EXTRACTED RECORDS START

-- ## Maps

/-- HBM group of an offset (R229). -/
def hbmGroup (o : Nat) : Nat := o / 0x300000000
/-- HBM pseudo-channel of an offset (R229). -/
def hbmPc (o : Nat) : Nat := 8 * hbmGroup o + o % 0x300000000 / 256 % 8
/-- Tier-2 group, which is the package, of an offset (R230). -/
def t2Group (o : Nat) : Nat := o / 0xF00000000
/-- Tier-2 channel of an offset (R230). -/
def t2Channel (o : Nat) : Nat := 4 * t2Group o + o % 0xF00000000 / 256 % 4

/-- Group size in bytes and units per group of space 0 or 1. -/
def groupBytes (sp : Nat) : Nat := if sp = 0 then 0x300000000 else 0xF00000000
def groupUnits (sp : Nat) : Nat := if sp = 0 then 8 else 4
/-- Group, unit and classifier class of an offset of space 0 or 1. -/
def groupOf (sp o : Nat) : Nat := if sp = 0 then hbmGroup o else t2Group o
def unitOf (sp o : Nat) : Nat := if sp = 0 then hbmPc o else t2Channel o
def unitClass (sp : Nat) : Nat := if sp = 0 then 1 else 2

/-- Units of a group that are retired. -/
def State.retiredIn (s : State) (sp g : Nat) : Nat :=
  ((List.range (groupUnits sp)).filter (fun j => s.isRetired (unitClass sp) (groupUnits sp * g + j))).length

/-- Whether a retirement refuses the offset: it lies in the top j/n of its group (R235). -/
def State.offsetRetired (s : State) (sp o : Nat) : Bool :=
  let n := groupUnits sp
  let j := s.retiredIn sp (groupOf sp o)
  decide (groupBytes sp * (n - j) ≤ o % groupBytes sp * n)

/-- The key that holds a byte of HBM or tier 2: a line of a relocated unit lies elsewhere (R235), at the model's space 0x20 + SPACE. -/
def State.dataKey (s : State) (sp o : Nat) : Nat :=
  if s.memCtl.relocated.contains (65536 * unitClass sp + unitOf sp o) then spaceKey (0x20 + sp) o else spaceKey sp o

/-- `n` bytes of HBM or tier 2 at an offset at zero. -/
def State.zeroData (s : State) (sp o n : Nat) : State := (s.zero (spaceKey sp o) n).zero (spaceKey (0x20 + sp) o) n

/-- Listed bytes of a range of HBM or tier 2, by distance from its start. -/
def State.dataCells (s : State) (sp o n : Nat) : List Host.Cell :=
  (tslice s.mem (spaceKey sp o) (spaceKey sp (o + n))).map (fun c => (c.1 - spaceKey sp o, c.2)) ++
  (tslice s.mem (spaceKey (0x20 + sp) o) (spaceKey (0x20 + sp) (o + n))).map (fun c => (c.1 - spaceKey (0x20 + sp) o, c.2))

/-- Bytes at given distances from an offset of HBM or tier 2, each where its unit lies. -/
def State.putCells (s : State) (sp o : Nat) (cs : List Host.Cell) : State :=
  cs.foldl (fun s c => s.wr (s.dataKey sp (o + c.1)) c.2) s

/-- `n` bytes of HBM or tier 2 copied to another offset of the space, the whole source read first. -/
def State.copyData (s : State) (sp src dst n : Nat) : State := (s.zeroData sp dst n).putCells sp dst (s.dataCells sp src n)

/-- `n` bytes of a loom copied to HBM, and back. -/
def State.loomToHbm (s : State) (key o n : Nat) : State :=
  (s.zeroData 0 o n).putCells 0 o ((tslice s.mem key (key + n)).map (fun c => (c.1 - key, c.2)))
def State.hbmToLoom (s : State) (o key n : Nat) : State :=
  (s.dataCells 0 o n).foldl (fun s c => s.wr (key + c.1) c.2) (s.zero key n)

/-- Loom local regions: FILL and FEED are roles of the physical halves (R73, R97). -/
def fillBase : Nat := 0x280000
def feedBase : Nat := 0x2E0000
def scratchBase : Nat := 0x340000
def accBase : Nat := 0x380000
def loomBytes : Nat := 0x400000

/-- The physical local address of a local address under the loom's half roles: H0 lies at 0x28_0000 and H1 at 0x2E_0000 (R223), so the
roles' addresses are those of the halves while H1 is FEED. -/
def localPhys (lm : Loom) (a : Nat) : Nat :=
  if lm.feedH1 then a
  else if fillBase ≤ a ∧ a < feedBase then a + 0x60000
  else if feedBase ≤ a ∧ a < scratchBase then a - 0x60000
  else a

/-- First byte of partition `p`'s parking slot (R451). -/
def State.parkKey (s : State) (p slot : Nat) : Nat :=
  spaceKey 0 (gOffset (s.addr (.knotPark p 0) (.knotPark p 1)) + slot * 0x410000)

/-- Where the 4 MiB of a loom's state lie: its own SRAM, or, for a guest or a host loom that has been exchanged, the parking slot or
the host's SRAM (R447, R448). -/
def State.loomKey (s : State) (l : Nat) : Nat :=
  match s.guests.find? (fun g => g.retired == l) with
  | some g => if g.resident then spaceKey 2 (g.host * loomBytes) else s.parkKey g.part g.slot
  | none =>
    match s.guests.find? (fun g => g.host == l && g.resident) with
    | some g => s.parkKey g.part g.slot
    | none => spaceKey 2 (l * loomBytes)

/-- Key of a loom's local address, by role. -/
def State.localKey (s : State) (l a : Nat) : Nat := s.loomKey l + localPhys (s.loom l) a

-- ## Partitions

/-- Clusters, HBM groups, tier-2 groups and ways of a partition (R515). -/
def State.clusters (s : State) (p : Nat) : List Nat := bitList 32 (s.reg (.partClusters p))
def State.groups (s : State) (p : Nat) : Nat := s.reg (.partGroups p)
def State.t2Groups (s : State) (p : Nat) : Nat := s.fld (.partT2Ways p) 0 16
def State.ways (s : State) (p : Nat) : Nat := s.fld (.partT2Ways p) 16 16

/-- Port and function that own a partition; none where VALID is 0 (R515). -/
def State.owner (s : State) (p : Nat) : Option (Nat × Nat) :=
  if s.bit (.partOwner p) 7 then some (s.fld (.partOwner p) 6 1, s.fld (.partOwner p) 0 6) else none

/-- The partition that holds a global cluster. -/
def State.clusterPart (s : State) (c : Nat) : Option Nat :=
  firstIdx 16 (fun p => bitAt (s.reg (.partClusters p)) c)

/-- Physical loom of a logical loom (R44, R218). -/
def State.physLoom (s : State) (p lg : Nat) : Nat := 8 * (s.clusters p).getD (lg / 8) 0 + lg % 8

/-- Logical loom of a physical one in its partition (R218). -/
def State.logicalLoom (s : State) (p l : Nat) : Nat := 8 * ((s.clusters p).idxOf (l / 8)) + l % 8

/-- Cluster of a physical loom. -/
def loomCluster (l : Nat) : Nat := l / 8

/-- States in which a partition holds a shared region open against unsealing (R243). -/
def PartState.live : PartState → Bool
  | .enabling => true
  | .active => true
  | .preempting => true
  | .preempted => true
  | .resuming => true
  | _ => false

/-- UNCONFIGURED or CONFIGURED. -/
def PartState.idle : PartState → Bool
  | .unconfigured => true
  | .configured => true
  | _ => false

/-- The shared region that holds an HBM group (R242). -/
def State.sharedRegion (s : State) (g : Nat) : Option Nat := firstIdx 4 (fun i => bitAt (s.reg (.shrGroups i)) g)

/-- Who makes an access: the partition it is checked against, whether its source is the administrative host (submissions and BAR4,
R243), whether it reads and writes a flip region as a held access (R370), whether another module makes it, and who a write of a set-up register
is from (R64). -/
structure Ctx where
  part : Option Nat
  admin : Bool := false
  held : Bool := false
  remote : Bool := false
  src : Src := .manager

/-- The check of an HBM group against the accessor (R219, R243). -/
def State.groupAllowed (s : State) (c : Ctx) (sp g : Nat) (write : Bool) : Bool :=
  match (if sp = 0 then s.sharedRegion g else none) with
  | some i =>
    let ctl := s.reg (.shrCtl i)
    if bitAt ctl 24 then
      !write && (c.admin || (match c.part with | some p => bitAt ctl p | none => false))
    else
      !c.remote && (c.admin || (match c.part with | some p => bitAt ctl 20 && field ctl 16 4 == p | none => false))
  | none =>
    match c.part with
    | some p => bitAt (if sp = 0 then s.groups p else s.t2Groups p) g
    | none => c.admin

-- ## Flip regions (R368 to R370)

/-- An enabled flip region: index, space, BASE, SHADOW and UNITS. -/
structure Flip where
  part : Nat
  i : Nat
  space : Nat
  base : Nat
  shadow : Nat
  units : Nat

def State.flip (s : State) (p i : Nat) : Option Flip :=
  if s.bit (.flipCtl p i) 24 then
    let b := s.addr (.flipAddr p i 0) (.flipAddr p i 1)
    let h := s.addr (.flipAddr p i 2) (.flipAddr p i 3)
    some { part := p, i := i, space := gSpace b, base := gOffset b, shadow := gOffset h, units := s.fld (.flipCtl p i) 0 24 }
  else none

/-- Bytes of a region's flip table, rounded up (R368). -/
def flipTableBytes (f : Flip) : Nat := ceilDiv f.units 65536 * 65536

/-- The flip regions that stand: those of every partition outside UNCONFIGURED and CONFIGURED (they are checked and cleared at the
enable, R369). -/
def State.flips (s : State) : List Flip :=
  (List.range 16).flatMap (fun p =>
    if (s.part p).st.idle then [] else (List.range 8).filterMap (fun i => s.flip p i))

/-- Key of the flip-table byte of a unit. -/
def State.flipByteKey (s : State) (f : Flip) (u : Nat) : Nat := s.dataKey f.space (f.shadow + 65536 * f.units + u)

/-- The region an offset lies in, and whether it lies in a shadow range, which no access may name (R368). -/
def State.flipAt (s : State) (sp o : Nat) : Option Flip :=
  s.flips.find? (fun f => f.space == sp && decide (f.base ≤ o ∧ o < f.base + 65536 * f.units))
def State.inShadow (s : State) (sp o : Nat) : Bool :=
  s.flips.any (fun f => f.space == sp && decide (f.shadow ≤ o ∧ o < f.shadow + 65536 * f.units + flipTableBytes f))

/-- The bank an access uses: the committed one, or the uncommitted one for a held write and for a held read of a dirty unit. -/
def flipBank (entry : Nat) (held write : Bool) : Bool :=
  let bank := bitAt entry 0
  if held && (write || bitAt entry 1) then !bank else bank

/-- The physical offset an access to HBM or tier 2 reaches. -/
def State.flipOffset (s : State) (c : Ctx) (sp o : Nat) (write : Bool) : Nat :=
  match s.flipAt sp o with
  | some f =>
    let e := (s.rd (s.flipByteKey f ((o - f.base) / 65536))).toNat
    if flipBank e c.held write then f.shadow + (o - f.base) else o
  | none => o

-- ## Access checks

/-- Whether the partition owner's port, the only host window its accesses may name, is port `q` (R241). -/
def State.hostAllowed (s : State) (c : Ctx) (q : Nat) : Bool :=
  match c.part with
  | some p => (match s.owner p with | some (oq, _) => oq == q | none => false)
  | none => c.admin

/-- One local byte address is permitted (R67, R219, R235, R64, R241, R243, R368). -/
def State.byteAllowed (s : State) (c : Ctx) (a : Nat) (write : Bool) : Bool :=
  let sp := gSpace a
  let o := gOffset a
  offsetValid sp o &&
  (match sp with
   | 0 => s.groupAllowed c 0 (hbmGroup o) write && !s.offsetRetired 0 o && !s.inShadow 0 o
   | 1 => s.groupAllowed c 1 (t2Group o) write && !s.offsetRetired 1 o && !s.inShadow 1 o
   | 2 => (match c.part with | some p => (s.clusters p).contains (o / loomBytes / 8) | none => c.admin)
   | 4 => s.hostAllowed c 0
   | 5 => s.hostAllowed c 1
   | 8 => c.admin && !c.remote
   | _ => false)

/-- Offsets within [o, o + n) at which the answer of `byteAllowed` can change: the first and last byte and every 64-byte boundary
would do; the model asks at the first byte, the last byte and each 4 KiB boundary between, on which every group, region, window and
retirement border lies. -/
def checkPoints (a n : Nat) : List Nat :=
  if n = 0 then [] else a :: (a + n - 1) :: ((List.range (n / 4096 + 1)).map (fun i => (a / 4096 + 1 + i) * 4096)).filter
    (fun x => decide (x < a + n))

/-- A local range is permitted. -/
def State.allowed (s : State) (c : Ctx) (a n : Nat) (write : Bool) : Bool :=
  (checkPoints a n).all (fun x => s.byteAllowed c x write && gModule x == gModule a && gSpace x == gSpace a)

EXTRACTED RECORDS END

■ EXERCISE INSTRUCTIONS
Each line above from the one with "def State.byteAllowed (s" up to and including the one with "is permitted. -/" must be set down exactly, and no line outside that span may appear.

■ RESPONSE
def State.byteAllowed (s : State) (c : Ctx) (a : Nat) (write : Bool) : Bool :=
  let sp := gSpace a
  let o := gOffset a
  offsetValid sp o &&
  (match sp with
   | 0 => s.groupAllowed c 0 (hbmGroup o) write && !s.offsetRetired 0 o && !s.inShadow 0 o
   | 1 => s.groupAllowed c 1 (t2Group o) write && !s.offsetRetired 1 o && !s.inShadow 1 o
   | 2 => (match c.part with | some p => (s.clusters p).contains (o / loomBytes / 8) | none => c.admin)
   | 4 => s.hostAllowed c 0
   | 5 => s.hostAllowed c 1
   | 8 => c.admin && !c.remote
   | _ => false)

/-- Offsets within [o, o + n) at which the answer of `byteAllowed` can change: the first and last byte and every 64-byte boundary
would do; the model asks at the first byte, the last byte and each 4 KiB boundary between, on which every group, region, window and
retirement border lies. -/
def checkPoints (a n : Nat) : List Nat :=
  if n = 0 then [] else a :: (a + n - 1) :: ((List.range (n / 4096 + 1)).map (fun i => (a / 4096 + 1 + i) * 4096)).filter
    (fun x => decide (x < a + n))

/-- A local range is permitted. -/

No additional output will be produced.